Trade war decimates risk appetite

Clare MacCarthy

Senior Editor, Saxo Bank
Clare MacCarthy first joined Saxo Bank in 2012 to work as a senior editor on TradingFloor.com. Prior to this, she worked as a Denmark-based foreign correspondent for The Economist and the Financial Times and also served as Copenhagen bureau chief for Dow Jones Newswires.

President Donald Trump's decision to slap tariffs on $60 billion worth of  Chinese imports and that country's retaliation with levies of its own has slammed into financial market sentiment, pummeling equities lower and sparking concern about this trade war's impact on economic growth.

The nervous mood has been further exacerbated by news of yet another White House dismissal which saw Trump replacing his national security adviser, HR McMaster, with John Bolton – who is, says Saxo head of forex strategy  John J Hardy, "a noted hawk who made very strong statements about Iran just two days ago".

But for all that, forex markets are remarkably quiet, Hardy says, with the only noteworthy move being a slight advance by the Japanese yen, the usual beneficiary of risk-off flows.
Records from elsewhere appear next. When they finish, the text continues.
-- ==== Sys2Proof/Laws/Decode.lean ====
section
/-! SUPPORT. The fields of an encoded command word, and when a row of the opcode map accepts it. -/

namespace Sys2Proof

section Fields

variable (op : BitVec 8) (rd ra rb i j z : BitVec 4)

/-- The seven fields of a command word, read back (R42). -/
theorem fieldsOf_append : fieldsOf (op ++ rd ++ ra ++ rb ++ i ++ j ++ z) =
    ⟨op.toNat, rd.toNat, ra.toNat, rb.toNat, i.toNat, j.toNat, z.toNat⟩ := by
  have hz : (op ++ rd ++ ra ++ rb ++ i ++ j ++ z).extractLsb' 0 4 = z := BitVec.extractLsb'_append_eq_right
  have drop1 : ∀ s l, (op ++ rd ++ ra ++ rb ++ i ++ j ++ z).extractLsb' (s + 4) l
      = (op ++ rd ++ ra ++ rb ++ i ++ j).extractLsb' s l := fun s l => by
    rw [BitVec.extractLsb'_append_eq_of_le (Nat.le_add_left 4 s), Nat.add_sub_cancel]
  have drop2 : ∀ s l, (op ++ rd ++ ra ++ rb ++ i ++ j).extractLsb' (s + 4) l
      = (op ++ rd ++ ra ++ rb ++ i).extractLsb' s l := fun s l => by
    rw [BitVec.extractLsb'_append_eq_of_le (Nat.le_add_left 4 s), Nat.add_sub_cancel]
  have drop3 : ∀ s l, (op ++ rd ++ ra ++ rb ++ i).extractLsb' (s + 4) l
      = (op ++ rd ++ ra ++ rb).extractLsb' s l := fun s l => by
    rw [BitVec.extractLsb'_append_eq_of_le (Nat.le_add_left 4 s), Nat.add_sub_cancel]
  have drop4 : ∀ s l, (op ++ rd ++ ra ++ rb).extractLsb' (s + 4) l
      = (op ++ rd ++ ra).extractLsb' s l := fun s l => by
    rw [BitVec.extractLsb'_append_eq_of_le (Nat.le_add_left 4 s), Nat.add_sub_cancel]
  have drop5 : ∀ s l, (op ++ rd ++ ra).extractLsb' (s + 4) l = (op ++ rd).extractLsb' s l := fun s l => by
    rw [BitVec.extractLsb'_append_eq_of_le (Nat.le_add_left 4 s), Nat.add_sub_cancel]
  have hop := ((drop1 20 8).trans (drop2 16 8)).trans ((drop3 12 8).trans ((drop4 8 8).trans
    ((drop5 4 8).trans (BitVec.extractLsb'_append_eq_left (a := op) (b := rd)))))
  have hrd := ((drop1 16 4).trans (drop2 12 4)).trans ((drop3 8 4).trans ((drop4 4 4).trans
    ((drop5 0 4).trans (BitVec.extractLsb'_append_eq_right (a := op) (b := rd)))))
  have hra := ((drop1 12 4).trans (drop2 8 4)).trans ((drop3 4 4).trans ((drop4 0 4).trans
    (BitVec.extractLsb'_append_eq_right (a := op ++ rd) (b := ra))))
  have hrb := ((drop1 8 4).trans (drop2 4 4)).trans ((drop3 0 4).trans
    (BitVec.extractLsb'_append_eq_right (a := op ++ rd ++ ra) (b := rb)))
  have hi := ((drop1 4 4).trans (drop2 0 4)).trans
    (BitVec.extractLsb'_append_eq_right (a := op ++ rd ++ ra ++ rb) (b := i))
  have hj := (drop1 0 4).trans (BitVec.extractLsb'_append_eq_right (a := op ++ rd ++ ra ++ rb ++ i) (b := j))
  simp only [fieldsOf]
  congr 1 <;> congr 1

/-- A row whose mask and match are given field by field accepts the words whose fields agree (R43). -/
theorem Row.accepts_append {r : Row} {mop pop : BitVec 8} {mrd mra mrb mi mj mz prd pra prb pi pj pz : BitVec 4}
    (hm : r.mask = mop ++ mrd ++ mra ++ mrb ++ mi ++ mj ++ mz)
    (hp : r.pattern = pop ++ prd ++ pra ++ prb ++ pi ++ pj ++ pz)
    (h : op &&& mop = pop ∧ rd &&& mrd = prd ∧ ra &&& mra = pra ∧ rb &&& mrb = prb ∧ i &&& mi = pi ∧
      j &&& mj = pj ∧ z &&& mz = pz) :
    r.accepts (op ++ rd ++ ra ++ rb ++ i ++ j ++ z) = true := by
  obtain ⟨rfl, rfl, rfl, rfl, rfl, rfl, rfl⟩ := h
  rw [Row.accepts, hm, hp, beq_iff_eq]
  exact (BitVec.and_append).trans (congrArg (· ++ _) ((BitVec.and_append).trans (congrArg (· ++ _)
    ((BitVec.and_append).trans (congrArg (· ++ _) ((BitVec.and_append).trans (congrArg (· ++ _)
    ((BitVec.and_append).trans (congrArg (· ++ _) (BitVec.and_append))))))))))

end Fields

/-- Bits 31:0 of an encoded command (R42). -/
theorem command_low (op : BitVec 8) (rd ra rb i j : Nat) : (command op rd ra rb i j).extractLsb' 0 32 =
    op ++ BitVec.ofNat 4 rd ++ BitVec.ofNat 4 ra ++ BitVec.ofNat 4 rb ++ BitVec.ofNat 4 i
      ++ BitVec.ofNat 4 j ++ 0#4 :=
  BitVec.extractLsb'_append_eq_right

/-- Bits 63:32 of an encoded command are 0 (R42). -/
theorem command_high (op : BitVec 8) (rd ra rb i j : Nat) :
    (command op rd ra rb i j).extractLsb' 32 32 = 0#32 :=
  BitVec.extractLsb'_append_eq_left

/-- An operand that fits its field is read back from it. -/
theorem toNat_field {n : Nat} (h : fitsField n = true) : (BitVec.ofNat 4 n).toNat = n := by
  simp only [fitsField, decide_eq_true_eq] at h
  simp [Nat.mod_eq_of_lt h]

end Sys2Proof
end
On the other hand, Saxo's Global Risk Index reflects the these latest Trump shocks very graphically [chart below] and is heading back lower, Hardy says.

Global Risk Indicator

But equities are taking the brunt of the hit with Asia suffering very steep falls overnight and the rot now spreading to the European open. "We're now down at levels in the S&P 500 where it's getting uncomfortable and if we break below 2,600 then potentially we have a completely new scenario," says Peter Garnry, Saxo's head of equity strategy. "Our stance is to remain cautious and defensive – be careful out there and keep stops tight," he adds.

The trade war is also having an impact on commodities, says Ole Hansen, Saxo's head of commodity strategy: "Commodities depend on primarily one thing and that's global growth because this is what sparks demand." Fears about a fallback in economic growth are most immediately felt in industrial metals while precious metals benefit from their safe-haven status.

Oil is another beneficiary as the possibility of new US sanctions on Iran has sent crude bolting into a technical breakout rally. "Rising global trade tensions risks are impacting global growth and demand but for now the expected renewal of US sanctions against Iran is the main theme influencing the market," Hansen says.